A CT-guided liver biopsy confirmed the diagnosis of metastatic neuroendocrine carcinoma. Esophogastroduodenoscopy and colonoscopy were negative for malignancy.

Outcome of the case. The patient was started on octreotide, which led to significant improvement of her diarrhea and cough. She is being evaluated for tricuspid valve replacement.

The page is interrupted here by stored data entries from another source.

-- ==== Sys2Proof/Laws/PerInstr.lean ====
section
/-! SUPPORT. Statements about every instruction as syntax, one lemma per constructor (LAWS.json). -/

namespace Sys2Proof.Laws

/-- The encoding has the length the mnemonic's format gives, which is 1 plus the number of operand bytes, and begins
with the mnemonic's opcode, whatever OPC is (spec/30_encoding.md R60, R61, R63). -/
def EncodedLength.Statement (i : Instr) : Prop :=
  ∀ opc : OpcodeMap, (encodeWith opc i).length = instrLength (mnemonicOf i) ∧
    instrLength (mnemonicOf i) = 1 + (operandBytes i).length ∧
    (encodeWith opc i).head? = some (opc (mnemonicOf i))

theorem EncodedLength.ldi (a imm : Byte) : EncodedLength.Statement (.ldi a imm) := fun _ => ⟨rfl, rfl, rfl⟩

theorem EncodedLength.prn (a : Byte) : EncodedLength.Statement (.prn a) := fun _ => ⟨rfl, rfl, rfl⟩

theorem EncodedLength.hlt : EncodedLength.Statement .hlt := fun _ => ⟨rfl, rfl, rfl⟩

theorem EncodedLength.add (a b : Byte) : EncodedLength.Statement (.add a b) := fun _ => ⟨rfl, rfl, rfl⟩

theorem EncodedLength.mul (a b : Byte) : EncodedLength.Statement (.mul a b) := fun _ => ⟨rfl, rfl, rfl⟩

theorem EncodedLength.cmp (a b : Byte) : EncodedLength.Statement (.cmp a b) := fun _ => ⟨rfl, rfl, rfl⟩

theorem EncodedLength.push (a : Byte) : EncodedLength.Statement (.push a) := fun _ => ⟨rfl, rfl, rfl⟩

theorem EncodedLength.pop (a : Byte) : EncodedLength.Statement (.pop a) := fun _ => ⟨rfl, rfl, rfl⟩

theorem EncodedLength.call (a : Byte) : EncodedLength.Statement (.call a) := fun _ => ⟨rfl, rfl, rfl⟩

theorem EncodedLength.ret : EncodedLength.Statement .ret := fun _ => ⟨rfl, rfl, rfl⟩

theorem EncodedLength.jmp (a : Byte) : EncodedLength.Statement (.jmp a) := fun _ => ⟨rfl, rfl, rfl⟩

theorem EncodedLength.jeq (a : Byte) : EncodedLength.Statement (.jeq a) := fun _ => ⟨rfl, rfl, rfl⟩

theorem EncodedLength.jne (a : Byte) : EncodedLength.Statement (.jne a) := fun _ => ⟨rfl, rfl, rfl⟩

end Sys2Proof.Laws
end

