-- ==== Sys2Proof/Tests/Slice0.lean ====
section
/-! SUPPORT. The model's own tests. Expected results come from spec/95_test_vectors.md (the vector's name stands beside
each) and from the encodings of spec/opcode_table.json; none was read off the model. After them, a witness for the
hypotheses of each statement of Certificates/Slice0/Obligations.lean, at boundary values. -/

namespace Sys2Proof.Tests
open Sys2Proof.Machine

/-- A Running state with flags clear: registers 0, 1 and 7, pc, and bytes stored from pc up. -/
def at_ (x0 x1 sp : Byte) (pc : Nat) (bytes : List Byte) : State where
  regs := ⟨x0, x1, 0, 0, 0, 0, 0, sp⟩
  pc := pc
  flags := ⟨false, false, false⟩
  run := .running
  mem := Memory.load [] pc bytes
  out := []

/-- The same with the Equal flag set. -/
def atEq (x0 x1 sp : Byte) (pc : Nat) (bytes : List Byte) : State :=
  { at_ x0 x1 sp pc bytes with flags := ⟨true, false, false⟩ }

/-- One thing about the state an outcome answers. -/
def look {α : Type} (r : Result) (f : State → α) : Option α :=
  match r with
  | .next s => some (f s)
  | .fault _ => none
  | .refused _ => none

/-! ### Decoding: one word of each row, written out from spec/opcode_table.json -/

theorem test_decode_ldi : decode 0b10000010#8 0b00000000#8 0b00001000#8 = .ok (.ldi 0#8 8#8) := by decide
theorem test_decode_prn : decode 0b01000111#8 0b00000111#8 0b00000001#8 = .ok (.prn 7#8) := by decide
theorem test_decode_hlt : decode 0b00000001#8 0b01000111#8 0b00000111#8 = .ok .hlt := by decide
theorem test_decode_add : decode 0b10100000#8 0b00000001#8 0b00000010#8 = .ok (.add 1#8 2#8) := by decide
theorem test_decode_mul : decode 0b10100010#8 0b00000011#8 0b00000100#8 = .ok (.mul 3#8 4#8) := by decide
theorem test_decode_cmp : decode 0b10100111#8 0b00000101#8 0b00000110#8 = .ok (.cmp 5#8 6#8) := by decide
theorem test_decode_push : decode 0b01000101#8 0b00000010#8 0b11111111#8 = .ok (.push 2#8) := by decide
theorem test_decode_pop : decode 0b01000110#8 0b00000110#8 0b11111111#8 = .ok (.pop 6#8) := by decide
theorem test_decode_call : decode 0b01010000#8 0b11001000#8 0b11111111#8 = .ok (.call 200#8) := by decide
theorem test_decode_ret : decode 0b00010001#8 0b11111111#8 0b11111111#8 = .ok .ret := by decide
theorem test_decode_jmp : decode 0b01010100#8 0b00000001#8 0b00000000#8 = .ok (.jmp 1#8) := by decide
theorem test_decode_jeq : decode 0b01010101#8 0b00000100#8 0b00000000#8 = .ok (.jeq 4#8) := by decide
theorem test_decode_jne : decode 0b01010110#8 0b00000011#8 0b00000000#8 = .ok (.jne 3#8) := by decide
/-- V-FETCH 8 and 9: byte 0 and a byte one bit away from LDI are no instructions. -/
theorem test_decode_rejects : decode 0x00#8 0#8 0#8 = .error (.invalidInstruction 0x00#8) ∧
    decode 0x83#8 0#8 0#8 = .error (.invalidInstruction 0x83#8) := by decide
/-- R69: the 13 default opcodes are 13 different bytes, so 243 of the 256 values are no opcode. -/
theorem test_decode_243_invalid : (mnemonics.map defaultOpc).Nodup ∧ 256 - (mnemonics.map defaultOpc).length = 243 := by
  decide
/-- The number form: the second byte is bits 15 to 8, the third bits 23 to 16. -/
theorem test_decodeTableWord : decodeTableWord 24 0x080082 = some (.ldi 0#8 8#8) ∧
    decodeTableWord 8 0x0147 = some (.prn 0#8) := by decide
theorem test_encode_add : encode (.add 0#8 1#8) = [0xA0#8, 0x00#8, 0x01#8] := by decide
/-- The placed word is the one the next step runs, first thing after reset (R181). -/
theorem test_withFetchWord : look (step (State.reset.withFetchWord 16 0x0747)) (·.out) = some [244#8] := by decide

/-! ### WellFormed: an ill-formed term for each check -/

theorem test_wf_accepts : (Instr.ldi 7#8 255#8).wf = true ∧ (Instr.add 7#8 7#8).wf = true := by decide
theorem test_wf_ldi : (Instr.ldi 8#8 0#8).wf = false := by decide
theorem test_wf_prn : (Instr.prn 200#8).wf = false := by decide
theorem test_wf_add_a : (Instr.add 8#8 0#8).wf = false := by decide
theorem test_wf_add_b : (Instr.add 0#8 8#8).wf = false := by decide
theorem test_wf_mul_a : (Instr.mul 9#8 0#8).wf = false := by decide
theorem test_wf_mul_b : (Instr.mul 0#8 9#8).wf = false := by decide
theorem test_wf_cmp_a : (Instr.cmp 8#8 0#8).wf = false := by decide
theorem test_wf_cmp_b : (Instr.cmp 0#8 255#8).wf = false := by decide
theorem test_wf_push : (Instr.push 8#8).wf = false := by decide
theorem test_wf_pop : (Instr.pop 9#8).wf = false := by decide
theorem test_wf_call : (Instr.call 10#8).wf = false := by decide
theorem test_wf_jmp : (Instr.jmp 8#8).wf = false := by decide
theorem test_wf_jeq : (Instr.jeq 9#8).wf = false := by decide
theorem test_wf_jne : (Instr.jne 9#8).wf = false := by decide

/-! ### Vectors of spec/95_test_vectors.md, one step each -/

/-- V-FETCH 1: HLT at 253 completes. -/
theorem test_hlt_at_253 : look (step (at_ 0 0 0xF4#8 253 [0x01#8])) (fun t => (t.run, t.pc)) = some (.halted, 254) := by
  decide
/-- V-FETCH 2: HLT at 254 faults in its fetch. -/
theorem test_hlt_at_254 : look (step (at_ 0 0 0xF4#8 254 [0x01#8])) (·.run) = some (.faulted (.addressRange 256)) := by
  decide
/-- V-FETCH 4: pc 256 faults on the opcode read. -/
theorem test_fetch_256 : look (step (at_ 0 0 0xF4#8 256 [])) (·.run) = some (.faulted (.addressRange 256)) := by decide
/-- V-FETCH 7: an invalid byte is recorded with its address. -/
theorem test_invalid : look (step (at_ 0 0 0xF4#8 5 [0xFF#8, 0x47#8, 0x00#8])) (fun t => (t.run, t.pc)) =
    some (.faulted (.invalidInstruction 0xFF#8 5), 5) := by decide
/-- V-FETCH 10: a halted machine has no step. -/
theorem test_halted_no_step : step { at_ 0 0 0xF4#8 0 [0x01#8] with run := .halted } = .fault .halted := by rfl
/-- V-FETCH 5: pc goes on to 256 without wrapping. -/
theorem test_ldi_to_256 : look (step (at_ 0 0 0xF4#8 253 [0x82#8, 0x00#8, 0x09#8])) (fun t => (t.reg 0, t.pc)) =
    some (9#8, 256) := by decide
/-- V-LDI 6: index 255. -/
theorem test_ldi_index : look (step (at_ 0 0 0xF4#8 0 [0x82#8, 0xFF#8, 0x01#8])) (·.run) =
    some (.faulted (.registerIndex 255#8)) := by decide
/-- V-PRN 1. -/
theorem test_prn : look (step (at_ 72 0 0xF4#8 9 [0x47#8, 0x00#8])) (fun t => (t.out, t.pc)) = some ([72#8], 11) := by
  decide
/-- V-PRN 5: nothing is emitted. -/
theorem test_prn_index : look (step (at_ 0 0 0xF4#8 0 [0x47#8, 0xC8#8])) (fun t => (t.out, t.run)) =
    some ([], .faulted (.registerIndex 200#8)) := by decide
/-- V-ADD 2. -/
theorem test_add_wraps : look (step (at_ 200 100 0xF4#8 0 [0xA0#8, 0x00#8, 0x01#8])) (fun t => (t.reg 0, t.reg 1, t.pc)) =
    some (44#8, 100#8, 3) := by decide
/-- V-ADD 13: the first operand out of range is reported. -/
theorem test_add_index : look (step (at_ 0 0 0xF4#8 0 [0xA0#8, 9#8, 10#8])) (·.run) =
    some (.faulted (.registerIndex 9#8)) := by decide
/-- V-MUL 4. -/
theorem test_mul_wraps : look (step (at_ 200 100 0xF4#8 0 [0xA2#8, 0x00#8, 0x01#8])) (fun t => (t.reg 0, t.reg 1)) =
    some (32#8, 100#8) := by decide
/-- V-MUL 3. -/
theorem test_mul_low_byte : look (step (at_ 255 255 0xF4#8 0 [0xA2#8, 0x00#8, 0x01#8])) (·.reg 0) = some 1#8 := by decide
/-- V-CMP 7: unsigned. -/
theorem test_cmp_unsigned : look (step (at_ 128 127 0xF4#8 0 [0xA7#8, 0x00#8, 0x01#8])) (·.flags) =
    some ⟨false, true, false⟩ := by decide
/-- V-CMP 9: old flags are overwritten. -/
theorem test_cmp_overwrites : look (step (atEq 3 5 0xF4#8 0 [0xA7#8, 0x00#8, 0x01#8])) (·.flags) =
    some ⟨false, false, true⟩ := by decide
/-- V-STK 2: PUSH R7 stores the decremented pointer. -/
theorem test_push_r7 : look (step (at_ 0 0 0xF4#8 0 [0x45#8, 0x07#8])) (fun t => (t.sp, t.byteAt 0xF3)) =
    some (0xF3#8, 0xF3#8) := by decide
/-- V-STK 11: the stack pointer is met before the index. -/
theorem test_push_order : look (step (at_ 0 0 0x00#8 0 [0x45#8, 0x08#8])) (·.run) =
    some (.faulted (.stackPointerRange 0#8 .down)) := by decide
/-- V-STK 6: POP R7 ends one above the loaded byte. -/
theorem test_pop_r7 : look (exec (.pop 7#8) (at_ 0 0 0xF3#8 0xF3 [0x20#8])) (·.sp) = some 0x21#8 := by decide
/-- V-STK 12: the index is met before the stack pointer. -/
theorem test_pop_order : look (step (at_ 0 0 0xFF#8 0 [0x46#8, 0x09#8])) (·.run) =
    some (.faulted (.registerIndex 9#8)) := by decide
/-- V-CALL 7: the push lands on the operand byte, and the re-read index is 18. -/
theorem test_call_reread : look (step (at_ 0 0x40#8 0x12#8 0x10 [0x50#8, 0x01#8])) (fun t => (t.run, t.sp, t.byteAt 0x11)) =
    some (.faulted (.registerIndex 18#8), 0x12#8, 0x01#8) := by decide
/-- V-CALL 4: the largest return address. -/
theorem test_call_largest : look (step (at_ 0 0 0xF4#8 253 [0x50#8, 0x01#8])) (fun t => (t.byteAt 0xF3, t.pc)) =
    some (255#8, 0) := by decide
/-- V-CALL 2. -/
theorem test_ret : look (exec .ret (at_ 0 0 0xF3#8 0xF3 [8#8])) (fun t => (t.pc, t.sp)) = some (8, 0xF4#8) := by decide
/-- V-CALL 10. -/
theorem test_ret_255 : look (step (at_ 0 0 0xFF#8 0 [0x11#8])) (·.run) =
    some (.faulted (.stackPointerRange 255#8 .up)) := by decide
/-- V-JMP 3. -/
theorem test_jmp : look (step (at_ 255 0 0xF4#8 0 [0x54#8, 0x00#8])) (·.pc) = some 255 := by decide
/-- V-JMP 8 and 9: an operand not used cannot fault. -/
theorem test_jeq : look (step (at_ 0 0 0xF4#8 0 [0x55#8, 0x09#8])) (·.pc) = some 2 ∧
    look (step (atEq 0 0 0xF4#8 0 [0x55#8, 0x09#8])) (·.run) = some (.faulted (.registerIndex 9#8)) := by decide
/-- V-JMP 12 and 13: taken with all flags clear; not taken, and no fault, with Equal set. -/
theorem test_jne : look (step (at_ 0x40#8 0 0xF4#8 0 [0x56#8, 0x00#8])) (·.pc) = some 0x40 ∧
    look (step (atEq 0 0 0xF4#8 0 [0x56#8, 0x09#8])) (fun t => (t.pc, t.run)) = some (2, .running) := by decide
/-- P5f: a pushed byte is what the next fetch reads. -/
theorem test_store_then_fetch : look (exec (.push 0#8) (at_ 1 0 0x0B#8 8 [0xFF#8])) (fun t => fetchInstrWith defaultOpc
    { t with pc := 0x0A }) = some (.ok .hlt) := by decide
/-- Reset with an image and a fill: the image below, the fill above (R33). -/
theorem test_reset_image : (applyReset 0x01#8 [0x82#8, 0x00#8, 0x05#8] State.reset).byteAt 2 = 0x05#8 ∧
    (applyReset 0x01#8 [0x82#8, 0x00#8, 0x05#8] State.reset).byteAt 3 = 0x01#8 := by
  simp only [State.byteAt, applyReset, State.setMem_mem]
  rw [startMemory_read_image (k := 2) (by simp) (by simp), startMemory_read_fill (k := 3) (by simp) (by simp)]
  simp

Discussion. Carcinoid heart disease may be the initial presentation of neuroendocrine carcinoma in up to 20% of
patients.1,2 Only tumors that invade the liver can cause pathologic changes of the heart, including endocardial plaques of fibrous tissue distorting the valves.2 The predilection for right-sided involvement is due to inactivation of vasoactive substances by the lungs.2 The 2 key investigations for the diagnosis of carcinoid heart disease are transthoracic echocardiography and 24-hour 5-hydroxyindoleacetic acid urine test.2

Treatment entails supportive therapy for heart failure and somatostatin analogues, which reduce the effect of vasoactive peptides.1,3,4 Valve replacement should be considered in suitable candidates, since these patients are more likely to die from heart failure than from metastatic disease.1,4

References:

  1. Patel C, Mathur M, Escarcega RO, Bove AA. Carcinoid heart disease: current understanding and future directions. Am Heart J. 2014;167(6):789-795.
  2. Martinez-Quintana E, Avila-Gonzalez Mdel M, Suarez-Castellano L, Rodriguez-Gonzalez F. Metastatic carcinoid tumor presenting as right sided heart failure. Int J Endocrinol Metab. 2013;11(2):120-125.
  3. Bhattacharyya S, Davar J, Dreyfus G, Caplin ME. Carcinoid heart disease. Circulation. 2007;116(24):2860-2865.
  4. Luk A, Ezzat S, Butany J. Pathology, pathophysiology, and treatment strategies of endocrine disorders and their cardiac complications. Sem Diagn Pathol. 2013;30(3):245-262.